News Release

NASA satellite sees great freeze over Great Lakes

Peer-Reviewed Publication

NASA/Goddard Space Flight Center

NASA Satellite Sees Ice Covered 80.3 Percent of the Great Lakes

image: This image, acquired by the Moderate Resolution Imaging Spectroradiometer on NASA's Aqua satellite, shows the Great Lakes on Feb. 19, 2014, when ice covered 80.3 percent of the lakes. view more 

Credit: Jeff Schmaltz, LANCE/EOSDIS MODIS Rapid Response Team, NASA

At night, as cold settles in, lake ice creaks and groans. It's been excessively cold, and I camped exposed on the snow-swept surface. Other than the lack of vegetation and the sounds at night, you'd never know you were on a lake. It feels like an empty plain. In some places, you see pressure ridges where ice has pushed into itself, sticking up like clear blue stegosaurus plates. -- Craig Childs

Author Craig Childs is not describing an Arctic lake. He's describing the bitterly cold and frozen scene on Lake Superior, during his February 2014 trek on the ice near the coast of Ashland, Wisconsin.

Zoom out to view the scene from a satellite perspective and it's apparent that Lake Superior is not the only lake to feel the freeze. The true-color image above, from the Moderate Resolution Imaging Spectroradiometer (MODIS) on NASA's Aqua satellite, shows the mostly frozen state of the Great Lakes on Feb. 19. On that date, ice spanned 80.3 percent of the lakes, according to NOAA's Great Lakes Environmental Research Laboratory in Ann Arbor, Mich.
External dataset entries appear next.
/-- One frame is scrubbed (R79, R155): one of a contention's rods, or after one INTERVAL the next in order. -/
def State.frameScrub (s : State) (x : FrameFinding) : State :=
  match s.cfg.scrubFirst with
  | (rod, frame) :: _ => s.scrubAhead rod frame x
  | [] =>
    if !s.scrubs then s
    else
      let s := s.pass (max 0x100 (s.f F.CFG_SCRUB_CTRL_INTERVAL 0))
      let rod := s.cfg.scrubRod
      let frame := s.cfg.scrubFrame
      let s := s.frameFound rod frame x
      match nextScrub (Part.rods s.part) rod frame with
      | some (r, f) => s.putCfg { s.cfg with scrubRod := r, scrubFrame := f }
      | none => (s.putCfg { s.cfg with scrubRod := 0, scrubFrame := 0 }).count F.CFG_SCRUB_PASSES_COUNT 0

/-- The routing frame that holds the driver point of a segment. -/
def driverFrame (seg : Nat) : Nat := 480 + (6784 * (seg % 128) + 5248 + 9 * (seg / 128 % 8)) / 4096

/-- The scrub of a contention's rods ends (R79): x is what it finds in the frames of the driver points that the table does
not enable. Once they are corrected or reloaded the guard grants the remaining driver; it keeps masking while a frame could
not be reloaded, or nothing was found. -/
def State.contentionScrubbed (s : State) (seg : Nat) (x : FrameFinding) : State :=
  match s.fabric.contentions.find? (·.seg == seg) with
  | none => s
  | some c =>
    let frame := driverFrame seg
    let extra := c.rods.filter fun r => Sparse.get 0 s.cfg.drivers seg != r + 1
    let s := extra.foldl (fun s rod => s.frameFound rod frame x) s
    let s := s.putCfg { s.cfg with scrubFirst := s.cfg.scrubFirst.filter fun r => !c.rods.contains r.1 }
    let mended := x != .clean && extra.all fun rod => !s.cfg.badFrames.contains (frameKey rod frame)
    if mended then s.contentionOver seg else s

end Sys2Proof.Machine
end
The ice reached an even greater extent on Feb. 13, when it covered about 88 percent of the Great Lakes – coverage not achieved since 1994, when ice spanned over 90 percent. In addition to this year, ice has covered more than 80 percent of the lakes in only five other years since 1973. The average annual maximum ice extent in that time period is just over 50 percent. The smallest maximum ice cover occurred in 2002, when only 9.5 percent of the lakes froze over.

Scientists say it's understandable that the Great Lakes have had so much ice this year considering the cold temperatures in the region that persisted through the winter. Cold air temperatures remove heat from the water until it reaches the freezing point, at which point ice begins to form on the surface, explained Nathan Kurtz, cryospheric scientist NASA's Goddard Space Flight Center in Greenbelt, Md.
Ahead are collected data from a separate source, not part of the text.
/-- The gap holds a spare that has passed its test. -/
def State.spareReady (s : State) (g : Nat) : Bool := s.f F.REPAIR_ROD_STATUS_STATE (17 * g + s.gapOf g) == 1

/-- The checks of step 1 for a logical rod of a group (R186, R170, R152, R174, R190). -/
def State.stepChecks (s : State) (g rod : Nat) : Bool :=
  s.repair.step.isNone && s.f F.CFG_CAP_STATUS_STATE 0 == 0 && !s.cfg.load.any (·.kind == .full) && s.cfg.starting.isNone &&
    s.on F.DEV_STATUS_USER_MODE 0 && s.groupPowered g && !s.fabric.brownout && s.cfg.releases.isEmpty &&
    !s.cfg.fabricResetWaiting && !(s.spanOf rod).any (fun d => let v := s.spanState d.id; v == 2 || v == 4 || v == 6)

/-- The step of a group that moves the logical rod beside the gap, up or down (R185). -/
def State.stepOf (s : State) (g : Nat) (up migration : Bool) : Option RoveStep :=
  let gap := s.gapOf g
  let src := 17 * g + (if up then gap + 1 else gap - 1)
  (s.hosted src).map fun rod => ⟨g, migration, src, 17 * g + gap, rod, none, false⟩

/-- A step begins when its checks pass (R186 step 1): pre-copy. -/
def State.stepBegin (s : State) (g : Nat) (up migration : Bool) : State :=
  match s.stepOf g up migration with
  | some st => if s.stepChecks g st.logical && s.spareReady g then s.stepPhase st 1 else s
  | none => s

/-- The first migration that waits begins its next step, walking the gap toward the worn rod (R185, R189). -/
def State.migrationStart (s : State) : State :=
  match s.repair.migrations with
  | x :: _ => s.stepBegin (groupOfPhys x) (decide (s.gapOf (groupOfPhys x) < x % 17)) true
  | [] => s

/-- A group's routine step waits to begin: it is due, or REPAIR.CMD asked for it; under BOUNDARY a due one waits for a
boundary (R185, R190). -/
def State.stepWaits (s : State) (g : Nat) : Bool :=
  s.repair.asked.contains g || (s.boundary && s.repair.deferred.contains g)

/-- A group's routine step no longer waits. -/
def State.stepTaken (s : State) (g : Nat) : State :=
  s.setRepair { s.repair with asked := s.repair.asked.erase g, deferred := s.repair.deferred.erase g }

/-- The next step begins: a migration, or the routine step of the lowest group that waits and can begin (R185, R190). -/
def State.stepNext (s : State) : State :=
  let roving := fun g => s.f F.REPAIR_GROUP_STATUS_STATE g == 0
  let s := s.setRepair { s.repair with asked := s.repair.asked.filter roving, deferred := s.repair.deferred.filter roving }
  let s := s.migrationStart
  ((List.range (Part.groups s.part)).filter s.stepWaits).foldl
    (fun s g =>
      if s.repair.step.isSome then s
      else
        let s := s.stepBegin g (s.on F.REPAIR_GROUP_STATUS_DIR g) false
        if s.repair.step.isSome then s.stepTaken g else s) s

/-- A step of the roving spare waits to begin (R185, R189, R190). -/
def State.repairWaits (s : State) : Bool :=
  s.repair.step.isNone &&
    (!s.repair.migrations.isEmpty || !s.repair.asked.isEmpty || (s.boundary && !s.repair.deferred.isEmpty))

/-- What waits begins as soon as its checks pass. -/
def State.repairGoesOn (s : State) : State := if s.repairWaits then s.stepNext else s

/-- Migrations of a group that can no longer migrate are stuck (R189). -/
def State.dropStuck (s : State) : State :=
  let stuck := s.repair.migrations.filter fun x => !s.migrates (groupOfPhys x)
  let s := s.setRepair { s.repair with migrations := s.repair.migrations.filter fun x => s.migrates (groupOfPhys x) }
  stuck.foldl (fun s _ => s.wearStuck) s

/-- A step is over: what waited for it goes on (R24, R189, R190). -/
def State.stepOver (s : State) (st : RoveStep) : State :=
  let s := s.stepPhase st 0
  let s := s.setRepair { s.repair with lastStep := Sparse.insert s.repair.lastStep st.group s.time }
  s.dropStuck.stepNext.recordLeave

/-- The timers of the carry network held their counts for n ticks (R186). -/
def State.holdTimers (s : State) (n : DWord) : State :=
  let later (x : NiState) : NiState :=
    { x with
      outstanding := x.outstanding.map fun t => { t with start := t.start + n, held := t.held + n }
      delivered := x.delivered.map fun d => { d with since := d.since + n, held := d.held + n } }
  (s.putNet { s.net with nis := s.net.nis.map fun kv => (kv.1, later kv.2) })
"Persistently low temperatures across the Great Lakes region are responsible for the increased areal coverage of the ice," Kurtz said. "Low temperatures are also the dominant mechanism for thickening the ice, while secondary factors like clouds, snow, and wind also play a role."

The freeze this year has local implications, including possible changes to snowfall amounts in the Great Lakes area, explained Walt Meier, also a cryospheric scientist at NASA Goddard. When the lakes are primarily open water, cold air picks up moisture from the relatively warm and moist lake water, often resulting in lake effect snow on the lee side of the lakes, on the eastern and southern shores. When the lakes freeze, the lake effect generally shuts down. "Although this year, they're still picking up a fair amount of snow," Meier said.
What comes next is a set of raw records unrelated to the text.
-- ==== Sys2Proof/Machine/Finish.lean ====
section
/-! DEFINITION. What happens at the end of every command: answers reach the units that wait for them (R224), work that
waited goes on, resets that were asked for act, events are delivered; and what a tick without a command brings. JTAG
accesses (R415, R418). -/

namespace Sys2Proof.Machine

-- ------------------------------------------------------------------ answers

/-- The answer to a drive's memory request (R345): bytes for a read, none for one that failed. -/
def State.driveAnswer (s : State) (d : Nat) (c : Completion) : State :=
  match c.request, c.answer with
  | .rd, .rspData => s.emit (.driveData d (some c.data))
  | .rd, _ => s.emit (.driveData d none)
  | _, _ => s

/-- An ended request reaches what waits for it behind its NI. -/
def State.deliver (s : State) (c : Completion) : State :=
  match c.use with
  | .none | .fabric _ | .marker => s
  | .host code => s.barAnswer code c
  | .dma ch d => s.dmaAnswer ch d c
  | .core n => (s.coreAnswer n c).haltsDue
  | .coreFence n => (s.coreFenceAnswer n).haltsDue
  | .debug port => s.memAnswer port c
  | .engine => s.engineAnswer c
  | .laneTx l k => s.txAnswer l k (if c.answer = .rspData then some c.data else none)
  | .drive d => s.driveAnswer d c

/-- The first ended request is taken off the list. -/
def State.dropEnded (s : State) : State := s.putNet { s.net with ended := s.net.ended.tail }

/-- The first waiting CSR request is taken off the list. -/
def State.dropResume (s : State) : State := s.setDebug { s.dbg with resume := s.dbg.resume.tail }

/-- Every engine does what it can: BAR pieces, host DMA, the loader, the transfer of a readback or restore, edge stations,
CS-F and drain markers, a FABRIC_RESET that waited (R31, R170), steps of the roving spare (R190). -/
def State.pump (s : State) : State :=
  let s := (s.barPump (s.host.pieces.length)).dmaPump
  s.loadGate.fetchPump.transferPump.edgesPass.csfPass.markersPass.fabricResetDue.repairGoesOn

/-- Answers are delivered, CSR requests go on and engines pump until nothing more comes of it. -/
def State.runDown (s : State) : Nat → State
  | 0 => s
  | n + 1 =>
    match s.net.ended with
    | c :: _ => (s.dropEnded.deliver c).runDown n
    | [] =>
      match s.dbg.resume with
      | r :: _ => (s.dropResume.csrResume r).runDown n
      | [] =>
        let t := s.pump
        if t.net.ended.isEmpty && t.dbg.resume.isEmpty && !t.edgesDue && !t.csfDue && !t.markersDue && !t.resetIsDue then t else t.runDown n

/-- More rounds than any command needs. -/
def runDownRounds : Nat := 65536

/-- Nothing waits for an answer, a reset or an engine. -/
def State.calm (s : State) : Bool :=
  s.dev.due.isEmpty && s.net.ended.isEmpty && s.dbg.resume.isEmpty && s.host.pieces.isEmpty && s.host.dma.isEmpty &&
  s.cfg.load.isNone && s.cfg.transfer.isNone && s.cfg.queued.isNone && !s.resetIsDue && !s.edgesDue && !s.csfDue && !s.markersDue && !s.repairWaits

/-- What a command sets going ends with it: answers and engines, and resets that were asked for. -/
def State.work (s : State) : State := if s.calm then s else (s.runDown runDownRounds).dueActs

/-- Whatever a command does, the part stays the same and the queue is left to the step. -/
def State.became (s t : State) : State := { t with part := s.part, pending := s.pending }

/-- The end of a command on s that has made t of it: what it set going ends, and events are delivered. -/
def State.ends (s t : State) : State := (s.became t.work).settle

/-- A command acts, unless PORST_N holds the part (assumption 129). -/
def State.command (s : State) (f : State → State) : Out' := if s.dev.porst then .next s else .next (s.ends (f s))

/-- A command that acts while PORST_N is low as well: supplies, pads, PORST_N itself. -/
def State.always (s : State) (f : State → State) : Out' :=
  let t := f s
  .next (if t.dev.porst then s.became t else s.ends t)

-- ------------------------------------------------------------------ a tick without a command

/-- A tick passes (R8, R270): time-driven work that no command names goes on (assumption 137). -/
def State.tick (s : State) : State :=
  if s.dev.porst then s
  else s.ends ((s.pass 1).lanesMove.traceDrain.ledgerHeld.powerDrain)

-- ------------------------------------------------------------------ register writes (R5, R28)

/-- A write of a CSR offset by a requester (R5, R6, R28): the owner behind a closed fence or a station in ERROR is not
reached. -/
def State.registerWrite (s : State) (off : Nat) (data : Word) (who : Who) : State :=
  if (s.csrBlocked off).isSome then s else (s.csrAccess off (some data) false who .none).2

-- ------------------------------------------------------------------ DBG_ACCESS (R415, R416, R418)

/-- The blocks that debug accesses reach in DORMANT and during SYS_RESET (R415). -/
def aonBlock (off : Nat) : Bool :=
  (0x30000 ≤ off && off < 0x60000) || (0x80000 ≤ off && off < 0xA0000) || (0xB0000 ≤ off && off < 0xC0000)

/-- What JTAG reaches while LOCKED (R416). -/
def lockedReach (off : Nat) : Bool :=
  (0x30000 ≤ off && off < 0x40000) || off == csrOffset .DBG_AUTH 0 || off == csrOffset .DBG_STATUS 0

/-- The access ends with data, or with an ERR code. -/
def State.jtagEnds (s : State) (read : Bool) (err : Option Nat) (v : Word) : State :=
  s.setDebug { s.dbg with
    accessRunning := false, accessDone := true, accessError := err.isSome, accessErr := err.getD 0
    accessData := if read then v else s.dbg.accessData }

/-- JTAG as the maker of an access (R442). -/
def jtagWho : Who := ⟨0x02, 0x9A⟩

/-- An access that authorization does not let through (R416, R420). -/
def State.jtagLocked (s : State) (read : Bool) (off : Nat) (data : Word) : State :=
  let s := if read then s else
    match regAt off with
    | some (r, i) => s.dbgRefused jtagWho .debugLocked r i data
    | none => s.raise F.DBG_STATUS_REFUSED 0
  s.jtagEnds read (some 0) 0

/-- An access to a CSR offset (R418). -/
def State.jtagAccess (s : State) (read : Bool) (off : Nat) (attr : Bool) (data : Word) : State :=
  if s.dbg.locked && !lockedReach off then s.jtagLocked read off data
  else if (s.power.held || s.f F.PWR_STATE_STATUS_STATE 0 == 3) && !aonBlock off then s.jtagEnds read (some 2) 0
  else
    match s.csrBlocked off with
    | some e => s.jtagEnds read (some e) 0
    | none =>
      let s := s.setDebug { s.dbg with accessRunning := true, accessDone := false, accessError := false, accessErr := 0 }
      match s.csrAccess off (if read then none else some data) attr jtagWho .jtag with
      | (some v, s) => s.jtagEnds read none v
      | (none, s) => s

/-- A DBG_ACCESS update (R418). -/
def State.dbgAccess (s : State) (u : DWord) : State :=
  let v := u.toNat
  let op := v / 2 ^ 61 % 4
  if s.dbg.ir ≠ 0x10 then s
  else if s.dbg.accessRunning then s.setDebug { s.dbg with accessError := true }
  else if op = 0 then s
  else if op = 3 then s.jtagEnds false (some 0) 0
  else s.jtagAccess (op == 1) (v / 2 ^ 32 % 2 ^ 28) (u.getLsbD 60) (u.setWidth 32)

-- ------------------------------------------------------------------ the host link (R358, R371)

/-- The host link comes up (R358); WAKE# is let go. -/
def State.hostLinkUp (s : State) (speed width : Nat) : State :=
  let s := s.linkUp speed width
  if s.hostUp then (s.putPower { s.power with wakeDriven := false }).dmaPump else s

end Sys2Proof.Machine
end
Lake levels could also see an impact by summer, as winter ice cover generally reduces the amount of water available to evaporate during winter months. If that turns out to be the case, it would be "good news for local water supplies, as well as for shipping and recreational use," Meier said.

It remains to be seen when the Great Lakes will once again freeze to the extent reached in 2014, or at least enough to allow adventurers to reach the ice caves at Lake Superior's Apostle Islands National Lakeshore by foot.

A 2012 study in the Journal of Climate by scientists at NOAA's Great Lakes lab, which included data from MODIS, found that winter season ice cover on Lake Superior has decreased 79 percent from 1973 to 2010. The study also showed that ice cover on the lakes is highly variable and difficult to predict.

The harsh season this year "is a reminder that winters are variable and that weather can always throw an outlier our way," said Gavin Schmidt, a climatologist and climate modeler at NASA's Goddard Institute for Space Studies in New York.